What play space do children need?
BanyolesEvery child inhabits an internal landscape made of images, memories, fears, and desires. It can't always be expressed in words; it is hinted at and manifested in play, in the way pieces are arranged, in the way a ball is kicked, or in the way a doll is cared for. Pediatrician and psychoanalyst Donald W. Winnicott, whom you may know for his concept of the "transitional object," described it as "the potential space."
It is the intermediate space that appears between the real world (what happens outside) and the child's fantasy (what they imagine inside). It is neither one nor the other, but a playground where they can freely mix both.
What it looks like in practice
- When he makes a little house out of a blanket and calls it a castle, he uses real objects, but fills them with fantasy and their own meaning.
- When one stuffed animal "cures" another: the real one (the stuffed animal) and the imaginary one (which acts as a doctor) coexist.
- When you draw something that has happened to you and transform it so that it "ends well."
When does it appear?
When children have the ability to imagine and transform objects and create images in their heads without physical support, they need a safe environment, with a non-intrusive adult, unhurried time, and loosely defined materials that allow them to play, create symbols, and elaborate on emotions.
Why is it important?
In this space, children explore who they are, put words and gestures to what they feel, practice solutions, and fill themselves with creativity. It's an intimate and valuable laboratory where reality and fantasy intermingle.

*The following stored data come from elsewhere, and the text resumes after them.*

-- ==== Sys2Proof/Machine/Ops.lean ====
section
/-! DEFINITION. The named operations over memory, pulse registers and state that every meaning is written with: reads and
writes, the adder tree's one adder row, the response to the host, taking a fault, and reset, the only way out of one. -/

namespace Sys2Proof.Machine

/-- The result of one step. -/
abbrev Out := Host.Outcome State Fault Refusal

/-! ## Memory -/

/-- The canonical form: addresses strictly rising. An unlisted address holds no byte, so no entry can repeat what an
unlisted address reads as (log 4). -/
def Memory.wf : Memory → Bool
  | [] => true
  | [_] => true
  | c :: d :: m => decide (c.1 < d.1) && Memory.wf (d :: m)

/-- The byte at an address, where one is listed. -/
def Memory.read : Memory → Nat → Option Byte
  | [], _ => none
  | c :: m, a => if c.1 = a then some c.2 else Memory.read m a

/-- The platform places one byte of a ROM (20_memory.md R65); the core has no such access (00_scope.md R15). -/
def Memory.place : Memory → Nat → Byte → Memory
  | [], a, b => [(a, b)]
  | c :: m, a, b =>
    if a < c.1 then (a, b) :: c :: m
    else if a = c.1 then (a, b) :: m
    else c :: Memory.place m a b

/-- A ROM image: the bytes at the addresses from `a` on (20_memory.md R60). -/
def Memory.image (a : Nat) : List Byte → Memory
  | [] => []
  | b :: bs => (a, b) :: Memory.image (a + 1) bs

/-! ## Pulse registers -/

/-- The low `width` bits of a value, zero-extended to a cell (00_scope.md R13, `zext`). -/
def fit (width : Nat) (v : Word) : Word := (v.setWidth width).setWidth 16

/-- `P[k][i]` as a value (00_scope.md R14); 0 where `(k, i)` names no register. -/
def PulseFile.read (f : PulseFile) (k i : Nat) : Word :=
  match k with
  | 0 => f.p0[i]?.getD 0
  | 1 => f.p1[i]?.getD 0
  | 2 => f.p2[i]?.getD 0
  | 3 => f.p3[i]?.getD 0
  | 4 => f.p4[i]?.getD 0
  | _ => 0

/-- `P[k][i] <- v`, the low `n + k` bits of `v` (10_state.md R20); nothing where `(k, i)` names no register. -/
def PulseFile.write (n : Nat) (f : PulseFile) (k i : Nat) (v : Word) : PulseFile :=
  match k with
  | 0 => { f with p0 := f.p0.setIfInBounds i (fit n v) }
  | 1 => { f with p1 := f.p1.setIfInBounds i (fit (n + 1) v) }
  | 2 => { f with p2 := f.p2.setIfInBounds i (fit (n + 2) v) }
  | 3 => { f with p3 := f.p3.setIfInBounds i (fit (n + 3) v) }
  | 4 => { f with p4 := f.p4.setIfInBounds i (fit (n + 4) v) }
  | _ => f

/-- `combine(in, len)` (40_combiner.md R90): one adder row, all lanes together, each sum kept in `width` bits (R91). -/
def combine {len : Nat} (width : Nat) (input : Vector Word (2 * len)) : Vector Word len :=
  Vector.ofFn fun i => fit width (input[2 * i.val] + input[2 * i.val + 1])

/-- Level `k` of the adder tree, from the current contents of level `k - 1` (40_combiner.md R92). -/
def PulseFile.combineLevel (n : Nat) (f : PulseFile) (k : Nat) : PulseFile :=
  match k with
  | 1 => { f with p1 := combine (len := 8) (n + 1) f.p0 }
  | 2 => { f with p2 := combine (len := 4) (n + 2) f.p1 }
  | 3 => { f with p3 := combine (len := 2) (n + 3) f.p2 }
  | 4 => { f with p4 := combine (len := 1) (n + 4) f.p3 }
  | _ => f

/-- The whole tree of level 0, each level from the new value of the level below (40_combiner.md R93). -/
def PulseFile.combineTree (n : Nat) (f : PulseFile) : PulseFile :=
  let t1 : Vector Word 8 := combine (len := 8) (n + 1) f.p0
  let t2 : Vector Word 4 := combine (len := 4) (n + 2) t1
  let t3 : Vector Word 2 := combine (len := 2) (n + 3) t2
  let t4 : Vector Word 1 := combine (len := 1) (n + 4) t3
  { p0 := f.p0, p1 := t1, p2 := t2, p3 := t3, p4 := t4 }

/-- `P[k][i]` (00_scope.md R14). -/
def State.pulse (s : State) (k i : Nat) : Word := s.pulses.read k i

/-- `P[k][i] <- v` (00_scope.md R14). -/
def State.writePulse (s : State) (k i : Nat) (v : Word) : State :=
  { s with pulses := s.pulses.write s.params.ampBits k i v }

/-- One level of the combiner (40_combiner.md R92). -/
def State.combineLevel (s : State) (k : Nat) : State :=
  { s with pulses := s.pulses.combineLevel s.params.ampBits k }

/-- The whole combiner (40_combiner.md R93). -/
def State.combineTree (s : State) : State :=
  { s with pulses := s.pulses.combineTree s.params.ampBits }

/-! ## The response, the fault and reset -/

/-- The three-bit code of a cause (60_exceptions.md R171). -/
def Cause.code : Cause → BitVec 3
  | .noFault => 0
  | .ill => 1
  | .mode => 2
  | .range => 3
  | .order => 4
  | .sym => 5

/-- The response word `{rc[3:0], 12'b0, data[15:0]}` (30_encoding.md R74). -/
def responseWord (rc : BitVec 4) (data : Word) : CommandWord := rc ++ 0#12 ++ data

/-- `Respond(rc, data)`: the word is sent to the host, which may take it at any later time (70_reset_and_hazards.md R204),
and `CUR` becomes none (30_encoding.md R74). -/
def State.respond (s : State) (rc : BitVec 4) (data : Word) : State :=
  { s with
    cur := none
    untaken := s.untaken ++ [responseWord rc data]
    trace := s.trace ++ [.respond (responseWord rc data)] }

/-- `Respond(0, 0)`, the end of a command that gives no data (30_encoding.md R74). -/
def State.done (s : State) : State := s.respond 0 0

/-- `Fault(cause)` (60_exceptions.md R172), applied to the state from before the micro-step's register writes. `SEQ`,
`OP`, `FRAME`, `FDIR` and the pulse registers stay. -/
def State.takeFault (s : State) (c : Cause) : State :=
  { s with halt := true, cause := c, pend := false }.respond (c.code.setWidth 4) 0

/-- The reset step (10_state.md R39), the only way out of the halted state (60_exceptions.md R181): every piece of the
block's state as in 10_state.md R35. The constants stay, and so do the lists of what is outside the block (log 11). -/
def State.resetBlock (s : State) : State :=
  { State.reset with
    params := s.params
    hostWords := s.hostWords
    coderResponses := s.coderResponses
    untaken := s.untaken
    schedule := s.schedule
    trace := s.trace ++ [.reset] }

/-- What the halted block answers to every word that it does not execute: the recorded cause (60_exceptions.md R180). -/
def State.refuseHalted (s : State) : State := s.respond (s.cause.code.setWidth 4) 0

/-- An illegal word (60_exceptions.md R173), which a halted block does not record (R180). -/
def State.illegalWord (s : State) : State :=
  if s.halt then s.refuseHalted else s.takeFault .ill

/-- The body, where the block is not halted (10_state.md R37, 60_exceptions.md R180). -/
def whenRunning (s : State) (body : Out) : Out :=
  if s.halt then .next s.refuseHalted else body

/-- The body, where the operands are in range; a command out of range has only illegal words (30_encoding.md R76,
log 13). -/
def whenLegal (i : Instr) (s : State) (body : Out) : Out :=
  if i.wellFormed s.params.ampBits then body else .next s.illegalWord

end Sys2Proof.Machine
end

Without fantasy there is no reality
Einstein is often quoted: "If you want your child to be intelligent, read him stories; if you want him to be more intelligent, read him more stories." We add: there is more than one intelligence, and many of those that underpin everyday life, such as emotional, intrapersonal, and interpersonal, gain depth when childhood has been nurtured and lived with a good dose of fantasy.
The value of what is not seen
A child's failure to share everything they think isn't mistrust. According to Winnicott, "it is in play, and only in play, that the child feels free to be creative and discover themselves."Whatever your game, our task is to respect that intimate territory, to be available and to observe with curiosity, respect and without judgment.

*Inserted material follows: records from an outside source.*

-- ==== Sys2Proof/Machine/CoderWrapper.lean ====
section
/-! DEFINITION. The wrapper around the coder's port: the frame commands FBEG, FEND, the request (43_coder_wrapper.md) and
the row read port (20_memory.md R56). -/

namespace Sys2Proof.Machine

/-- `FBEG dir` (43_coder_wrapper.md R141). -/
def execFbeg (dir : Dir) (s : State) : Out :=
  whenRunning s <|
    if s.frame then .next (s.takeFault .mode)
    else .next { s with frame := true, fdir := dir }.done

/-- `FEND` (43_coder_wrapper.md R142). -/
def execFend (s : State) : Out :=
  whenRunning s <|
    if s.frame then .next { s with frame := false, fdir := .enc }.done
    else .next (s.takeFault .mode)

/-- The request for the symbol `sym` of a node (43_coder_wrapper.md R143): the row is that of the parent amplitude. -/
def State.requestFor (s : State) (dir : Dir) (nd : Node) (sym : Word) : EcRequest where
  dir := dir
  lvl := nd.lvl
  amp := s.parent nd
  off := s.params.tblOff nd.lvl (s.parent nd).toNat
  sym := sym
  prec := Config.prec
  row := s.params.row nd.lvl (s.parent nd).toNat

/-- `EcRequest{...}` with `PEND <- 1` (43_coder_wrapper.md R143). -/
def State.sendRequest (s : State) (r : EcRequest) : State :=
  { s with pend := true, trace := s.trace ++ [.request r] }

end Sys2Proof.Machine
end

Observation is careful and is the best way to say: "You can be who you are: this is a safe place, that's your base, the port where you can anchor yourself." We adults cannot forget that we made ourselves playing, in that space where we mixed what we carried inside and the world we shared with others.
*Winnicott (1896–1971), pediatrician and psychoanalyst, member of the British Psychoanalytical Society. Formulated the concepts of transitional object and transitional space/area, popularizing the idea of the pretty-good mother/father: a presence that supports without invading. In Playing and Reality He placed play as the axis of creativity and self-construction.